(Dataset entries)
* * * * * * * * *

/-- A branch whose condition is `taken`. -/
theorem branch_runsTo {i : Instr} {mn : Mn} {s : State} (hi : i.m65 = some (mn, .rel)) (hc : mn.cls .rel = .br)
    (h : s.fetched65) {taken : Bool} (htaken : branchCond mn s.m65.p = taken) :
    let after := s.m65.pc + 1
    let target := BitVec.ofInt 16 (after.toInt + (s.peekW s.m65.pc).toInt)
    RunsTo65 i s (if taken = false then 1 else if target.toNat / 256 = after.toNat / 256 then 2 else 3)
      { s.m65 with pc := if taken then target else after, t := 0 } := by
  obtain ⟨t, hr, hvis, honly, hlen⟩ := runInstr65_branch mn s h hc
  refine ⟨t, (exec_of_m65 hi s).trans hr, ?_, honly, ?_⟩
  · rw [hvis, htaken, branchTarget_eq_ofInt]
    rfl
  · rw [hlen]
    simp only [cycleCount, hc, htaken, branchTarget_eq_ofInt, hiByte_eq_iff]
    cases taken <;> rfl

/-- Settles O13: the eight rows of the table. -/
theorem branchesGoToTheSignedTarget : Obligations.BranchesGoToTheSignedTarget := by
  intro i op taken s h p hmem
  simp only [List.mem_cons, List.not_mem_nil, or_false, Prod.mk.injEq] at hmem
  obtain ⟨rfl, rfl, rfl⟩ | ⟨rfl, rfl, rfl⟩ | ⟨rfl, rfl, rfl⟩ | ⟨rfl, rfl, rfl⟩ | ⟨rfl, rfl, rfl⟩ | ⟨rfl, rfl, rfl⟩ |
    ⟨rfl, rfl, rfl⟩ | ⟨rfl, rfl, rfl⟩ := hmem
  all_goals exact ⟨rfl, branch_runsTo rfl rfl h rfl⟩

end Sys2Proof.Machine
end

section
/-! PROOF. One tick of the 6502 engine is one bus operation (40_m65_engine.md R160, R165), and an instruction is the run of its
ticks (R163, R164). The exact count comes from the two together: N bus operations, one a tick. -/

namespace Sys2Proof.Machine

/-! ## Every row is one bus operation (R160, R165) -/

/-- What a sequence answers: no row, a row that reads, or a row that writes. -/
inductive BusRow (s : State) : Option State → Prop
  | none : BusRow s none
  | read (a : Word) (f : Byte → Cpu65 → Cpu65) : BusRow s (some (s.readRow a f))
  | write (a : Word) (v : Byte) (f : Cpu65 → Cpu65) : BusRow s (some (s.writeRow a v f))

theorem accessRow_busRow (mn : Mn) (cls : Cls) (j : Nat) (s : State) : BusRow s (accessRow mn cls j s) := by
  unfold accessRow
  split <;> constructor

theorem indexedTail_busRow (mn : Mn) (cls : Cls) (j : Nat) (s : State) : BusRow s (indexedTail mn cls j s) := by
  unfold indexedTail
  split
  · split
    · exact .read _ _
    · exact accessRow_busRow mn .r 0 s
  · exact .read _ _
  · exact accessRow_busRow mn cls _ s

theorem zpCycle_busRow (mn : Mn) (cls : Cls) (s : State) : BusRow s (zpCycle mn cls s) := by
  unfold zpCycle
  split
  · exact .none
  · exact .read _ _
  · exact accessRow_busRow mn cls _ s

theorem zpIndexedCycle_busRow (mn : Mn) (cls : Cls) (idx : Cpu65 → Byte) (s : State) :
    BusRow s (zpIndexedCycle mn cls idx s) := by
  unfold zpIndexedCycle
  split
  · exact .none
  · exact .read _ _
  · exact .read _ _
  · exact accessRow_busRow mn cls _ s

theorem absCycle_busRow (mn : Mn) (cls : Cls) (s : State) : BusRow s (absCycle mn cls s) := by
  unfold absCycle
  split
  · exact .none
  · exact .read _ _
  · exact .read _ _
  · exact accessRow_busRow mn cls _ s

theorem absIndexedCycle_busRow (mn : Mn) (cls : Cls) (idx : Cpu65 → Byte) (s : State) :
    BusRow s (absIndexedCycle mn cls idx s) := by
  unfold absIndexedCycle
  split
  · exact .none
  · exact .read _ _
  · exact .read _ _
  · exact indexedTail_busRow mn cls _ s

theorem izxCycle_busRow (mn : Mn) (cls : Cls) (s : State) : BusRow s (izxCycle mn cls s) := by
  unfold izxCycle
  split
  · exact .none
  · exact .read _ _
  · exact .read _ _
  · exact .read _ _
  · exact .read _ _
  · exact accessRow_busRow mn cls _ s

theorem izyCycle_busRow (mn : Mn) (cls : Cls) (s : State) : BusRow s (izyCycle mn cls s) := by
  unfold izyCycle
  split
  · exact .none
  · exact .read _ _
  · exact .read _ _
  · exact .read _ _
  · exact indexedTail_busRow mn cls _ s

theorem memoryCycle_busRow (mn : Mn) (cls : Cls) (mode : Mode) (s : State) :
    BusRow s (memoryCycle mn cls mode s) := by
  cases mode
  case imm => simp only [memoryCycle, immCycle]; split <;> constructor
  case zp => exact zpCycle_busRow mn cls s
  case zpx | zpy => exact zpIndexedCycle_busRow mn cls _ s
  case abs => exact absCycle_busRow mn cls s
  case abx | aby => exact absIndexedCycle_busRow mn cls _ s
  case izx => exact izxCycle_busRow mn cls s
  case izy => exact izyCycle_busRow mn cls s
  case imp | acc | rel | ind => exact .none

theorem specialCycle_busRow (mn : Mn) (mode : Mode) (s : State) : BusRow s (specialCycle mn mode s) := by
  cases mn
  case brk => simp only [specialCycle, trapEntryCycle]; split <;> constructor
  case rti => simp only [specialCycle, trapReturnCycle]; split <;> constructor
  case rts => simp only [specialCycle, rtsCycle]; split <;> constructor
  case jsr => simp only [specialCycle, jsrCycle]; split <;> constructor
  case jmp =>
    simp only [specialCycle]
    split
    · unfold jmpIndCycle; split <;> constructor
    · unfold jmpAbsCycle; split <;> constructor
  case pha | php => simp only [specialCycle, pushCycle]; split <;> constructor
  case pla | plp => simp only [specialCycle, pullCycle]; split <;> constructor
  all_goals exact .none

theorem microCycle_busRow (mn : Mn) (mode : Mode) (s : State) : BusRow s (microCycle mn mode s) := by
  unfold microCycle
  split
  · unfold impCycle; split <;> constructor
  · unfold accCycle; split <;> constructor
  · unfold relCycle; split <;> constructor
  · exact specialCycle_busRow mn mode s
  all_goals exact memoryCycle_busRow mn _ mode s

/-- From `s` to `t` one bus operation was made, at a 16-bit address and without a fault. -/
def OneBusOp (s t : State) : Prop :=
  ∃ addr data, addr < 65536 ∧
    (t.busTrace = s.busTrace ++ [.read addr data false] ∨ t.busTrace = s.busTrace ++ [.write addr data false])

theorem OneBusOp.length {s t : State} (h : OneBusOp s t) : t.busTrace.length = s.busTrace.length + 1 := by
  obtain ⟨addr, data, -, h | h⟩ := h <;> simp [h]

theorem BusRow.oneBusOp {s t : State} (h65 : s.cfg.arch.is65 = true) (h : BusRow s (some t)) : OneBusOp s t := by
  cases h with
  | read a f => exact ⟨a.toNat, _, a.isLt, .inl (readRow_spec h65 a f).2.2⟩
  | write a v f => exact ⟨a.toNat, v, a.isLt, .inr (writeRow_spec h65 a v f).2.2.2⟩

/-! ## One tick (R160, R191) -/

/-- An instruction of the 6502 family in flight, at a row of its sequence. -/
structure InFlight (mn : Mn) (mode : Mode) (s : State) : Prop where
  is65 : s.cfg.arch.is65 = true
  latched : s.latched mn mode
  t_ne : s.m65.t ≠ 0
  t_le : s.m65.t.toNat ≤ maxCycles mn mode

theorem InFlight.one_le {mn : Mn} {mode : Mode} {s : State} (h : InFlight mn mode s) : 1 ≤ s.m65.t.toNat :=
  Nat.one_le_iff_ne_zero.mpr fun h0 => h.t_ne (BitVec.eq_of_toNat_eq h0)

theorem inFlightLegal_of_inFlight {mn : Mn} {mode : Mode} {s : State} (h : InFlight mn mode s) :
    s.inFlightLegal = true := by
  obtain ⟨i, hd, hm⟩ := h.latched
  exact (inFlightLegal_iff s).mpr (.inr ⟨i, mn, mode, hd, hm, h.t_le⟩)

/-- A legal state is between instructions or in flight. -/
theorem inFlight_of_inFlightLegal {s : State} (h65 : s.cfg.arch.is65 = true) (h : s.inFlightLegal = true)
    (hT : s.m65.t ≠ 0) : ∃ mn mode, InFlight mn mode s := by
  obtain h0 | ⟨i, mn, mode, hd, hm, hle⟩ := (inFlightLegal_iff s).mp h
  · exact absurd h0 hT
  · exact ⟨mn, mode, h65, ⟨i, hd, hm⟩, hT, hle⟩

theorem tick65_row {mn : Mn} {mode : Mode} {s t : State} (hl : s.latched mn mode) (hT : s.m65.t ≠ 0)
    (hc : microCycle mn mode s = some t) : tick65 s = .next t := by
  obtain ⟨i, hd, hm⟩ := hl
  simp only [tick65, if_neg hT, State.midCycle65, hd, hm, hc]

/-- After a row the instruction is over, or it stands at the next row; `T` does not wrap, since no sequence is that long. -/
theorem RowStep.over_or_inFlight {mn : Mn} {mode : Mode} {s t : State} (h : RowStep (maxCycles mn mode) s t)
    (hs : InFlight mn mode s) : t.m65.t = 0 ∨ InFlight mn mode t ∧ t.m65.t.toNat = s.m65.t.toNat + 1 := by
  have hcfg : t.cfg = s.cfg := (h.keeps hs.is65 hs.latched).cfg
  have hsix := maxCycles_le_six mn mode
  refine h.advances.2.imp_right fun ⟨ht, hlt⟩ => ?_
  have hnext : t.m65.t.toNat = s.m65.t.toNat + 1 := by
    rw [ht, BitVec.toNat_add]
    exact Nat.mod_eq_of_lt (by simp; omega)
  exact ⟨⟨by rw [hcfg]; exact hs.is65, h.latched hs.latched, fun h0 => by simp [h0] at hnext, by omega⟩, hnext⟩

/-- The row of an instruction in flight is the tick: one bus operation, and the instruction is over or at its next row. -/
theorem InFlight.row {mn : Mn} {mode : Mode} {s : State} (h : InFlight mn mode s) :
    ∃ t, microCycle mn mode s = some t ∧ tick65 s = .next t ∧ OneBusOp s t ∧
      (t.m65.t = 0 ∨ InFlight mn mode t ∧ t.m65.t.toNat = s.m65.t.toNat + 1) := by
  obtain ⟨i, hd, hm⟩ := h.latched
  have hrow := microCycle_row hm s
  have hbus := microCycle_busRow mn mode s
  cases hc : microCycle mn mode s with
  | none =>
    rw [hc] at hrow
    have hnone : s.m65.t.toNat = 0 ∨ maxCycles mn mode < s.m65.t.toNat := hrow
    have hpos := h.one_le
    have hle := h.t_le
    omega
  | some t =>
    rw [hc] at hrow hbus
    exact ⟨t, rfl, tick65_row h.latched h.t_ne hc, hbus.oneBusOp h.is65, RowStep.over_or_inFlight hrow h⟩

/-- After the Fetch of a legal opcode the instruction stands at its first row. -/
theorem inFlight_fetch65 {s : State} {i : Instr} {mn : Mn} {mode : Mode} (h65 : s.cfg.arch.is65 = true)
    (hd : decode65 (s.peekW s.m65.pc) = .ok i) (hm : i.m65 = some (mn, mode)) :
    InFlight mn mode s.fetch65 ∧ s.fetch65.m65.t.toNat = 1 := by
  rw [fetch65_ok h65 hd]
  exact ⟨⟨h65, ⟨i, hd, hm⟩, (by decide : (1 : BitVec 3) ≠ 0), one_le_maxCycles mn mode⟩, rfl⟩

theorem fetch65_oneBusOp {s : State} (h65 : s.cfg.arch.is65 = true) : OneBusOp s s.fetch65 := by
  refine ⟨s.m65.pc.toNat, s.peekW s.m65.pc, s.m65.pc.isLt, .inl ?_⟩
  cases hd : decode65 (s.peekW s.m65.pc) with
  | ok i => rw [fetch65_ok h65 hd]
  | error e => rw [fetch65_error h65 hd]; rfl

* * * * * * * * *

Nothing but the lines from the start of the data through the line holding "RunsTo65 i s" should be restated, and each one exactly.

/-- A branch whose condition is `taken`. -/
theorem branch_runsTo {i : Instr} {mn : Mn} {s : State} (hi : i.m65 = some (mn, .rel)) (hc : mn.cls .rel = .br)
    (h : s.fetched65) {taken : Bool} (htaken : branchCond mn s.m65.p = taken) :
    let after := s.m65.pc + 1
    let target := BitVec.ofInt 16 (after.toInt + (s.peekW s.m65.pc).toInt)
    RunsTo65 i s (if taken = false then 1 else if target.toNat / 256 = after.toNat / 256 then 2 else 3)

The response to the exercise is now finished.